The stretch from the line with "selectRead refConfig 0xFFFFFF" through the line with "address 0. -/" in the records below: write it out exactly, and nothing else.

> _Material supplied_
"""
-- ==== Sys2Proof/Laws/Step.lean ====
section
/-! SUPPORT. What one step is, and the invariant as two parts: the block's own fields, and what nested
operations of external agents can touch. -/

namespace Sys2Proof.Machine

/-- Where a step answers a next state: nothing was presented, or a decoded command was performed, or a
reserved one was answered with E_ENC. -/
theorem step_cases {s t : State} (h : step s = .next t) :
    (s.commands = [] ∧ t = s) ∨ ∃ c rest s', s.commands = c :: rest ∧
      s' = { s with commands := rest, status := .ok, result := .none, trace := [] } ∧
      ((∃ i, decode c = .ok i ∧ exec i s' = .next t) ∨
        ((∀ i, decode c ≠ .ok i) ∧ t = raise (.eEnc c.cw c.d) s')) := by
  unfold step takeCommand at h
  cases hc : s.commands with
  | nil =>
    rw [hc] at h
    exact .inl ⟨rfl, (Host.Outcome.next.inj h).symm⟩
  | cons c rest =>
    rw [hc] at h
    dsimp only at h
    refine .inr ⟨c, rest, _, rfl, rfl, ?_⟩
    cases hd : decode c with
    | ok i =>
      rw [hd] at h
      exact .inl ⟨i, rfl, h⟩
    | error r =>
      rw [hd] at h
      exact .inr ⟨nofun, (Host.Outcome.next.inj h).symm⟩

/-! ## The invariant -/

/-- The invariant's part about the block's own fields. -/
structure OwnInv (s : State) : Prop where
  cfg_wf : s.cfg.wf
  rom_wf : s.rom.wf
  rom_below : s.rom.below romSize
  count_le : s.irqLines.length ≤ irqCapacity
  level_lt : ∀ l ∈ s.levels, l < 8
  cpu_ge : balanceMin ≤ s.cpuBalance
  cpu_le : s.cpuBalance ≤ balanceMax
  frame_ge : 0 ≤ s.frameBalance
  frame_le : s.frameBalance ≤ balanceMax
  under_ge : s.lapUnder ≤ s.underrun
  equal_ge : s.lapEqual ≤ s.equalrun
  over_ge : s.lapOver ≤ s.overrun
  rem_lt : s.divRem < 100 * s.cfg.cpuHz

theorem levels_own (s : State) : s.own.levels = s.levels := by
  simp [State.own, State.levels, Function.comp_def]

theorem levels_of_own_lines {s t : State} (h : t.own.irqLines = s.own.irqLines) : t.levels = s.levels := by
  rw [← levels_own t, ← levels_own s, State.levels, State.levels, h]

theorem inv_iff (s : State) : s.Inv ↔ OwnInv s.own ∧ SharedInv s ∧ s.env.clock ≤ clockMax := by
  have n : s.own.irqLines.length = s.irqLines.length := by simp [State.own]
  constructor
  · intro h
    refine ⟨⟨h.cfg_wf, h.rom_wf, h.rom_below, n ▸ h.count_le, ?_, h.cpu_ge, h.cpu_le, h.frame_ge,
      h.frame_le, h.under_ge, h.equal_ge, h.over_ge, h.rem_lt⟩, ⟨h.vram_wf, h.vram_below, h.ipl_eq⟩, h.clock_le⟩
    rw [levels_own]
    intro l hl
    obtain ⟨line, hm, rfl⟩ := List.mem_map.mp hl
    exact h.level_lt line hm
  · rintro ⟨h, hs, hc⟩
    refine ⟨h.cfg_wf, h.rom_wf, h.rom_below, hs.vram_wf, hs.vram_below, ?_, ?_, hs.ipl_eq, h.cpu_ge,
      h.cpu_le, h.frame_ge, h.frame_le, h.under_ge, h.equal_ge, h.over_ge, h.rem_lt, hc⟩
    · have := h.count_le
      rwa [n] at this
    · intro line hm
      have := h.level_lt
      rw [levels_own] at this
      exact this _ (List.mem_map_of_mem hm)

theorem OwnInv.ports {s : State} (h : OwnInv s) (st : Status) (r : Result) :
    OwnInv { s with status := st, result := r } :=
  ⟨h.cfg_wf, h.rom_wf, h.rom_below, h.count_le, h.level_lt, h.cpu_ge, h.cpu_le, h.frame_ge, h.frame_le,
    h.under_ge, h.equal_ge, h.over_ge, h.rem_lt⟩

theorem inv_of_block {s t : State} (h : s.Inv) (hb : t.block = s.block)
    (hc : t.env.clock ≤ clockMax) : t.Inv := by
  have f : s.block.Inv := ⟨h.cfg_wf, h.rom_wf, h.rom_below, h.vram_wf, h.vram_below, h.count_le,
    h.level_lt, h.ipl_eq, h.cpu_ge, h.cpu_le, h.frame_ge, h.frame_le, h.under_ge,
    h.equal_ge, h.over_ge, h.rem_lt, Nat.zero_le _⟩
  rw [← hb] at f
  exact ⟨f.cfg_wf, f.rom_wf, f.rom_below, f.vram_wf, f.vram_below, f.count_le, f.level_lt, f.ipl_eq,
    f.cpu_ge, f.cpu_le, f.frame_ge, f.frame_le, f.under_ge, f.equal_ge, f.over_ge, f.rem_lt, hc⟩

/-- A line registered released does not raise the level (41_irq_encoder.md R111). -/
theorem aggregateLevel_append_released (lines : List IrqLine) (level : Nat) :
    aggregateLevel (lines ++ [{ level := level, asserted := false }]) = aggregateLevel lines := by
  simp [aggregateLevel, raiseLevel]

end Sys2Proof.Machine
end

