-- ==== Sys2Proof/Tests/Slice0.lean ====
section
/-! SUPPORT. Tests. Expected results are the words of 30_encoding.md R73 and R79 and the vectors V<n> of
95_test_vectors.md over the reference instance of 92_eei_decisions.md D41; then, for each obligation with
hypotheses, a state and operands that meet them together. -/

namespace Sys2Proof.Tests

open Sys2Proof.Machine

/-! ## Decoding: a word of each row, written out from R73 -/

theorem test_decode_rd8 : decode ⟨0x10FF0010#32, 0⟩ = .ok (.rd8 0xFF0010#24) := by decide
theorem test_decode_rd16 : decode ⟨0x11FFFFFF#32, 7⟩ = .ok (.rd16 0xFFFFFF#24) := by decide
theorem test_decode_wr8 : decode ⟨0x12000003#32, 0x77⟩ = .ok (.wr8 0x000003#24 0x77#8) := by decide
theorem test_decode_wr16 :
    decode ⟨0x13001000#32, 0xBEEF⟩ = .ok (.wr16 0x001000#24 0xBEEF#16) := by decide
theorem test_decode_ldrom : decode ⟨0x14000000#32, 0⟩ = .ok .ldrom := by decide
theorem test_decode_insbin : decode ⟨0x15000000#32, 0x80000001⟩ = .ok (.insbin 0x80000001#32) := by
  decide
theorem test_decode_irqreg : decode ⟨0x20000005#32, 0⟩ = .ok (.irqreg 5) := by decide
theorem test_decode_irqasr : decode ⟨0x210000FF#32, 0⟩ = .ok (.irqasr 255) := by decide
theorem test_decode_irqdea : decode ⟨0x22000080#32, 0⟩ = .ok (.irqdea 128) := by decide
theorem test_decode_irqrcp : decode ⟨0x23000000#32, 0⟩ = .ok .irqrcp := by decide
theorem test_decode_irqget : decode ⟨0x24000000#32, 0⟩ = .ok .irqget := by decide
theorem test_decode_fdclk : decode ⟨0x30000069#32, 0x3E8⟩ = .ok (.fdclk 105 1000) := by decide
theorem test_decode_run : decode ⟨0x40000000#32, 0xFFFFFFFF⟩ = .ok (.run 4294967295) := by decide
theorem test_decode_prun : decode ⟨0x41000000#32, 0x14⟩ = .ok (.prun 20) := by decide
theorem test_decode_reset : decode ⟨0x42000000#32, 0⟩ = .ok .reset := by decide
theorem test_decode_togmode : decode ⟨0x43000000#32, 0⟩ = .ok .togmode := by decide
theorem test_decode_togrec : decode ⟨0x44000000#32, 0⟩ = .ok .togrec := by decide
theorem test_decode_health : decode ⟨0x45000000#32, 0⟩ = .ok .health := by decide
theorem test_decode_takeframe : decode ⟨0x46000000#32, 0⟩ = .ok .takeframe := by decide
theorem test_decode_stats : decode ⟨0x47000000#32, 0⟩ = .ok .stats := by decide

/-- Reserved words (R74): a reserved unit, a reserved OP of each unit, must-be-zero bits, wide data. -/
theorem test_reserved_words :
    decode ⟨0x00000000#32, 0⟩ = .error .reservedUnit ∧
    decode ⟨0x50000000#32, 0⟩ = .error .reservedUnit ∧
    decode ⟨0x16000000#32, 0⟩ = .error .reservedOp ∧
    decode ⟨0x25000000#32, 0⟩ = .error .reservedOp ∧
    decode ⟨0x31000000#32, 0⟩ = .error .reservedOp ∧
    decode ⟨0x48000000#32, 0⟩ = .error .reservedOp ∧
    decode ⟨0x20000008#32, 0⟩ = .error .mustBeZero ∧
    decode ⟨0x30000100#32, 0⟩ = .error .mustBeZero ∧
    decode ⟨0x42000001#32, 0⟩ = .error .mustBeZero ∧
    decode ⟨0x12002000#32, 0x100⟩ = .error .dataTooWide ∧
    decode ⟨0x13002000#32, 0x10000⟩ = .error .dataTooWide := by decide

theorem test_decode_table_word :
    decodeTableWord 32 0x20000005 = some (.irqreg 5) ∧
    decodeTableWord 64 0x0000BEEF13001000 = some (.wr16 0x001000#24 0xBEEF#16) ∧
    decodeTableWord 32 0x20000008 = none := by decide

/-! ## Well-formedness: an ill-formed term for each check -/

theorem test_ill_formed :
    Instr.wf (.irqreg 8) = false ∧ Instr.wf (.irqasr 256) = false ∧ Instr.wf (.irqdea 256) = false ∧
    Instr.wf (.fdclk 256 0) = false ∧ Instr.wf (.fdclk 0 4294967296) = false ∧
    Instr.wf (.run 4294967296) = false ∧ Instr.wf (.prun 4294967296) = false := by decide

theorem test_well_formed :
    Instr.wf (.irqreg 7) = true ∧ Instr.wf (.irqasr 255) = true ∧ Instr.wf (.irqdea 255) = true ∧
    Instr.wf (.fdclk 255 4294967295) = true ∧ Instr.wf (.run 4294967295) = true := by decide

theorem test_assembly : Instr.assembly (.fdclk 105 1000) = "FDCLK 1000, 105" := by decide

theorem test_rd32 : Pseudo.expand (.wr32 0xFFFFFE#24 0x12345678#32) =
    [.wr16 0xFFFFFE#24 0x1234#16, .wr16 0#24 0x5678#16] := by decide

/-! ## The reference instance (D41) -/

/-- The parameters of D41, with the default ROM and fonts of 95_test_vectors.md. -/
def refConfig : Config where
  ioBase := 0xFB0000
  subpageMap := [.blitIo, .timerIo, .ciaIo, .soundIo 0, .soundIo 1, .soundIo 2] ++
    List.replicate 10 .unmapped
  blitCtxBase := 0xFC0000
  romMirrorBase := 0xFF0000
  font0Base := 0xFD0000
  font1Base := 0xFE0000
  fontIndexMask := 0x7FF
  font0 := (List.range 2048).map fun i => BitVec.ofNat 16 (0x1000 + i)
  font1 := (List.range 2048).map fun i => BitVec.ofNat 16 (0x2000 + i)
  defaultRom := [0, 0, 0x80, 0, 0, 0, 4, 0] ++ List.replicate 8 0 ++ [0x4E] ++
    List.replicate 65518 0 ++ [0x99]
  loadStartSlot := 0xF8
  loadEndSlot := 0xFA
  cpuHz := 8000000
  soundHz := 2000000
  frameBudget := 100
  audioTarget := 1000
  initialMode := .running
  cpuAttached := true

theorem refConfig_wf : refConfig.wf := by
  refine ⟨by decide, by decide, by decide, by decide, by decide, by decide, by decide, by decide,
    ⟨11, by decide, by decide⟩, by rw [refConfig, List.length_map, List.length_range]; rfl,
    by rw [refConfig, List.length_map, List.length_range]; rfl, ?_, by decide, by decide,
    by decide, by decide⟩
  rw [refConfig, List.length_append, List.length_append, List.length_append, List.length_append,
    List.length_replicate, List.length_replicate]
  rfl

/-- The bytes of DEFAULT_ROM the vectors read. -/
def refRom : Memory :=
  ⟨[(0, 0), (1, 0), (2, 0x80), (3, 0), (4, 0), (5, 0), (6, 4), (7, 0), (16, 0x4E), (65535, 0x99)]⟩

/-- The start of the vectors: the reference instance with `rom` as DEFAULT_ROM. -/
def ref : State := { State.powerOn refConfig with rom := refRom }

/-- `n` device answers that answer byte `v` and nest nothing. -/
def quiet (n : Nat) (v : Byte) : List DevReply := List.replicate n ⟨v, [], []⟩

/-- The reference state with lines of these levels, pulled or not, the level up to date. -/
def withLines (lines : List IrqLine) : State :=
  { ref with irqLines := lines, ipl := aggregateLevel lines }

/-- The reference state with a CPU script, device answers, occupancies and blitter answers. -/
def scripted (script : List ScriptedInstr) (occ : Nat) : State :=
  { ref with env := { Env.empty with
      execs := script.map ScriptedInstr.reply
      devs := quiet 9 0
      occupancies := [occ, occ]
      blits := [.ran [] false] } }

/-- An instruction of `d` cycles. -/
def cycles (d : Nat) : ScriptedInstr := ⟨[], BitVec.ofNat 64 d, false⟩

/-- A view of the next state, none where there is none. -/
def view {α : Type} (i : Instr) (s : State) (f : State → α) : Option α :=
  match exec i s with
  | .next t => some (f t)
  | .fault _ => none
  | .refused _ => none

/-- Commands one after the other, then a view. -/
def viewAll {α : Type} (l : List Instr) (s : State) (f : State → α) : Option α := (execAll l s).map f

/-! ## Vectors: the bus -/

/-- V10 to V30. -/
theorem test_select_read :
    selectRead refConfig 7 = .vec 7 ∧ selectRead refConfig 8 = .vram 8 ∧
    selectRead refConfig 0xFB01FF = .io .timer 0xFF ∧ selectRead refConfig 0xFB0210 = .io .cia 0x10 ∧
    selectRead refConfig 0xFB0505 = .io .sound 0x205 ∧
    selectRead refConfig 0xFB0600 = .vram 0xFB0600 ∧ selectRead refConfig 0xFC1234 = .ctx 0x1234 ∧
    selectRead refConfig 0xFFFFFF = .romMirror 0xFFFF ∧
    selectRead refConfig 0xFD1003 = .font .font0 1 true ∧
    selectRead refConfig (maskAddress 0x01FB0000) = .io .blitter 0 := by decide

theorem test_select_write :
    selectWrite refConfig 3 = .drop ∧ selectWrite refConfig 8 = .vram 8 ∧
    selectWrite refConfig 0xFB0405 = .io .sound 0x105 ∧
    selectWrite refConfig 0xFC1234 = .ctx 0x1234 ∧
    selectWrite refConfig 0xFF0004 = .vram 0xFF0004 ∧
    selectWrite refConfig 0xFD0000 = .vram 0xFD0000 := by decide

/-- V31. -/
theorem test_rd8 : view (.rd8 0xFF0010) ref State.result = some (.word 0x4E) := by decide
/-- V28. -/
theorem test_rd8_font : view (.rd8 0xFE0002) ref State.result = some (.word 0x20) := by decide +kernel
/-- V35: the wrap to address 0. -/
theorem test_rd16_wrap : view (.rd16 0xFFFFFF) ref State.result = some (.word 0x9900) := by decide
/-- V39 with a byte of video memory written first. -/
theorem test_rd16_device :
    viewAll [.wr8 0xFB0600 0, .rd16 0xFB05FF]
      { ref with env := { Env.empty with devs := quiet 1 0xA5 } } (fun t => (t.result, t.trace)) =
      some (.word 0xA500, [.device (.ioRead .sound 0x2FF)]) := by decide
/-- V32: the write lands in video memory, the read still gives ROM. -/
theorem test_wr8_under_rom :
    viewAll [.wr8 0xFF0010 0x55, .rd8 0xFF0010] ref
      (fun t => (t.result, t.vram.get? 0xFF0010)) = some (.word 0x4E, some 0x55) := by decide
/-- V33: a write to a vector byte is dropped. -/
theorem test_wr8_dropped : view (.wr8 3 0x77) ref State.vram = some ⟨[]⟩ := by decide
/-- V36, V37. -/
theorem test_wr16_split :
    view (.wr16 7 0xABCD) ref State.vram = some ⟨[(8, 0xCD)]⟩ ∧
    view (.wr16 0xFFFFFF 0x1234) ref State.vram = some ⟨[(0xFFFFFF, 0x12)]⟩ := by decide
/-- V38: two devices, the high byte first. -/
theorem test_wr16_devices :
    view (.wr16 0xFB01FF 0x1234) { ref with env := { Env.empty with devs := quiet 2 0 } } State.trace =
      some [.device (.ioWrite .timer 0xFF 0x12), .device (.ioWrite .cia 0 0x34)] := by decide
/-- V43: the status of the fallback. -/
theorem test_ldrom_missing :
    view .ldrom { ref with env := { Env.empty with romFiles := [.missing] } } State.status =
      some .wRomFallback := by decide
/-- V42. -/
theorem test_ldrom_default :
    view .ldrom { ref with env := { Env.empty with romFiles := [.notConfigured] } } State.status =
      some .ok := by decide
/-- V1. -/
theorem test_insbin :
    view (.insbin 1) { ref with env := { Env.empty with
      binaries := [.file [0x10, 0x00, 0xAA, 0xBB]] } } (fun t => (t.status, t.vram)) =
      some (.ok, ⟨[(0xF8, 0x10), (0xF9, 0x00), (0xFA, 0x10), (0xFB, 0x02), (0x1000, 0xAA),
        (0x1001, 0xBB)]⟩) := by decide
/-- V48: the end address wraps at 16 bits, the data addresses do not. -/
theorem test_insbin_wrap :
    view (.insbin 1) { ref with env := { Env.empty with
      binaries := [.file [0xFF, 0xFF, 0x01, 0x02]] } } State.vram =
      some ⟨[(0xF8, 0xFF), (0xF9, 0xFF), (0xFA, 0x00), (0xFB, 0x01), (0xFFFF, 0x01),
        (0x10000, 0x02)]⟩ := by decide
"""
> _Result_
    selectRead refConfig 0xFFFFFF = .romMirror 0xFFFF ∧
    selectRead refConfig 0xFD1003 = .font .font0 1 true ∧
    selectRead refConfig (maskAddress 0x01FB0000) = .io .blitter 0 := by decide

theorem test_select_write :
    selectWrite refConfig 3 = .drop ∧ selectWrite refConfig 8 = .vram 8 ∧
    selectWrite refConfig 0xFB0405 = .io .sound 0x105 ∧
    selectWrite refConfig 0xFC1234 = .ctx 0x1234 ∧
    selectWrite refConfig 0xFF0004 = .vram 0xFF0004 ∧
    selectWrite refConfig 0xFD0000 = .vram 0xFD0000 := by decide

/-- V31. -/
theorem test_rd8 : view (.rd8 0xFF0010) ref State.result = some (.word 0x4E) := by decide
/-- V28. -/
theorem test_rd8_font : view (.rd8 0xFE0002) ref State.result = some (.word 0x20) := by decide +kernel
/-- V35: the wrap to address 0. -/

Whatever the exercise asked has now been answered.